/-- Where the elements at a physical address are added (R97, R116, R274): at the home slice, at the core that holds a HOME 0b10
page, or on a peer. -/
def surfaceEnd (s : State) (pa : Nat) (home : BitVec 2) (hcore : Nat) : Endpoint :=
  match peerOf s pa with
  | some q => .link (linkFor s q (field pa 0 40))
  | none => if home = 2 then .cluster (clusterOfCore hcore) else .slice (sliceOf pa)

/-- The elements of a row that lie in one line leave as a C packet with the line's combine tag (R263, R272); those of local memory are
added at once. -/
def sendRun (c : Cmd) (p : Piece) (es : List (BitVec 64)) (s : State) : State :=
  match p.loc with
  | .loc .. => addRun c p es s
  | .glob pa home hcore =>
    let k : Packet := { id := s.nextId, net := .c, src := .cluster (clusterOfCore (coreOfGid c.gid)), dst := surfaceEnd s pa home hcore,
                        len := 1 + (es.length + 7) / 8, tag := some (.surface pa es.length), op := 1, elems := es,
                        place := [p], who := [c.id] }
    { s with net := inject k s.net, nextId := s.nextId + 1 }

/-- The runs of elements of a TRED: the lines of its rows, each with what is added there. -/
def tredRuns (x : Tile) (rows : List (List Piece)) : List (Piece × List (BitVec 64)) :=
  (rows.zip (List.range rows.length)).flatMap fun r =>
    ((pieceLines r.1).foldl (fun (y : List (Piece × List (BitVec 64)) × Nat) p =>
      let k := p.len / 8
      (y.1 ++ [(p, (List.range k).map fun j => tredElem x r.2 (y.2 + j))], y.2 + k)) ([], 0)).1

/-- Whether a packet carries elements of a command. -/
def carries (id : Nat) (p : Packet) : Bool := p.who.contains id

/-- Whether elements of a TRED are on their way. -/
def tredTravels (s : State) (id : Nat) : Bool := s.net.packets.any (carries id)

/-- A TRED starts: its elements enter the network (R97, R272). -/
def sendTred (c : Cmd) (t : Nat) (rows : List (List Piece)) (s : State) : State :=
  (tredRuns (getTile s c.team t) rows).foldl (fun s r => sendRun c r.1 r.2 s) s

/-- The elements of a packet are added at its end; a line that fails is the error of every command that contributed. -/
def landSurface (cs : List Cmd) (p : Packet) (s : State) : State :=
  match cs, p.place with
  | c :: rest, w :: _ =>
    let bad (s : State) (d : Cmd) : State :=
      if (accessFails s (cmdReader s d).lost w.loc).isSome then
        setErr d.gid d.seq { code := 0x1A, detail := 0, addr := lineOf w.va } s
      else s
    rest.foldl bad (addRun c w p.elems s)
  | _, _ => s

/-- TRED's completion: the header's flags (R96, R97), POISON when an element of the rows taken is poisoned (DESIGN CHOICE: R97
says the tile's poison, R96 that a poisoned element has been added; log 13). In a twin copy the elements are staged first (R281).
-/
def applyTred (c : Cmd) (t : Nat) (head : List Piece) (rows : List (List Piece)) (s : State) : State :=
  let x := getTile s c.team t
  let s := if c.sent then s else (tredRuns x rows).foldl (fun s r => addRun c r.1 r.2 s) s
  let poison := (List.range rows.length).any fun m => (List.range 128).any fun n => tilePoisoned x (tileIndex m n)
  let flags := bitNum poison + 2 * bitNum (x.status.getLsbD 18)
  if flags = 0 then s else onDWord head 8 (fun p s => surfaceAtom c .or p (bytesOfNat 8 flags) s) s

end Sys2Proof.Machine
end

#####

• [Task item]: Restating the data word for word is the whole task.

• [Written solution]:
/-- Where the elements at a physical address are added (R97, R116, R274): at the home slice, at the core that holds a HOME 0b10
page, or on a peer. -/
def surfaceEnd (s : State) (pa : Nat) (home : BitVec 2) (hcore : Nat) : Endpoint :=
  match peerOf s pa with
  | some q => .link (linkFor s q (field pa 0 40))
  | none => if home = 2 then .cluster (clusterOfCore hcore) else .slice (sliceOf pa)

/-- The elements of a row that lie in one line leave as a C packet with the line's combine tag (R263, R272); those of local memory are
added at once. -/
def sendRun (c : Cmd) (p : Piece) (es : List (BitVec 64)) (s : State) : State :=
  match p.loc with
  | .loc .. => addRun c p es s
  | .glob pa home hcore =>
    let k : Packet := { id := s.nextId, net := .c, src := .cluster (clusterOfCore (coreOfGid c.gid)), dst := surfaceEnd s pa home hcore,
                        len := 1 + (es.length + 7) / 8, tag := some (.surface pa es.length), op := 1, elems := es,
                        place := [p], who := [c.id] }
    { s with net := inject k s.net, nextId := s.nextId + 1 }

/-- The runs of elements of a TRED: the lines of its rows, each with what is added there. -/
def tredRuns (x : Tile) (rows : List (List Piece)) : List (Piece × List (BitVec 64)) :=
  (rows.zip (List.range rows.length)).flatMap fun r =>
    ((pieceLines r.1).foldl (fun (y : List (Piece × List (BitVec 64)) × Nat) p =>
      let k := p.len / 8
      (y.1 ++ [(p, (List.range k).map fun j => tredElem x r.2 (y.2 + j))], y.2 + k)) ([], 0)).1

/-- Whether a packet carries elements of a command. -/
def carries (id : Nat) (p : Packet) : Bool := p.who.contains id

/-- Whether elements of a TRED are on their way. -/
def tredTravels (s : State) (id : Nat) : Bool := s.net.packets.any (carries id)

/-- A TRED starts: its elements enter the network (R97, R272). -/
def sendTred (c : Cmd) (t : Nat) (rows : List (List Piece)) (s : State) : State :=
  (tredRuns (getTile s c.team t) rows).foldl (fun s r => sendRun c r.1 r.2 s) s

/-- The elements of a packet are added at its end; a line that fails is the error of every command that contributed. -/
def landSurface (cs : List Cmd) (p : Packet) (s : State) : State :=
  match cs, p.place with
  | c :: rest, w :: _ =>
    let bad (s : State) (d : Cmd) : State :=
      if (accessFails s (cmdReader s d).lost w.loc).isSome then
        setErr d.gid d.seq { code := 0x1A, detail := 0, addr := lineOf w.va } s
      else s
    rest.foldl bad (addRun c w p.elems s)
  | _, _ => s

/-- TRED's completion: the header's flags (R96, R97), POISON when an element of the rows taken is poisoned (DESIGN CHOICE: R97
says the tile's poison, R96 that a poisoned element has been added; log 13). In a twin copy the elements are staged first (R281).
-/
def applyTred (c : Cmd) (t : Nat) (head : List Piece) (rows : List (List Piece)) (s : State) : State :=
  let x := getTile s c.team t
  let s := if c.sent then s else (tredRuns x rows).foldl (fun s r => addRun c r.1 r.2 s) s
  let poison := (List.range rows.length).any fun m => (List.range 128).any fun n => tilePoisoned x (tileIndex m n)
  let flags := bitNum poison + 2 * bitNum (x.status.getLsbD 18)
  if flags = 0 then s else onDWord head 8 (fun p s => surfaceAtom c .or p (bytesOfNat 8 flags) s) s

end Sys2Proof.Machine
end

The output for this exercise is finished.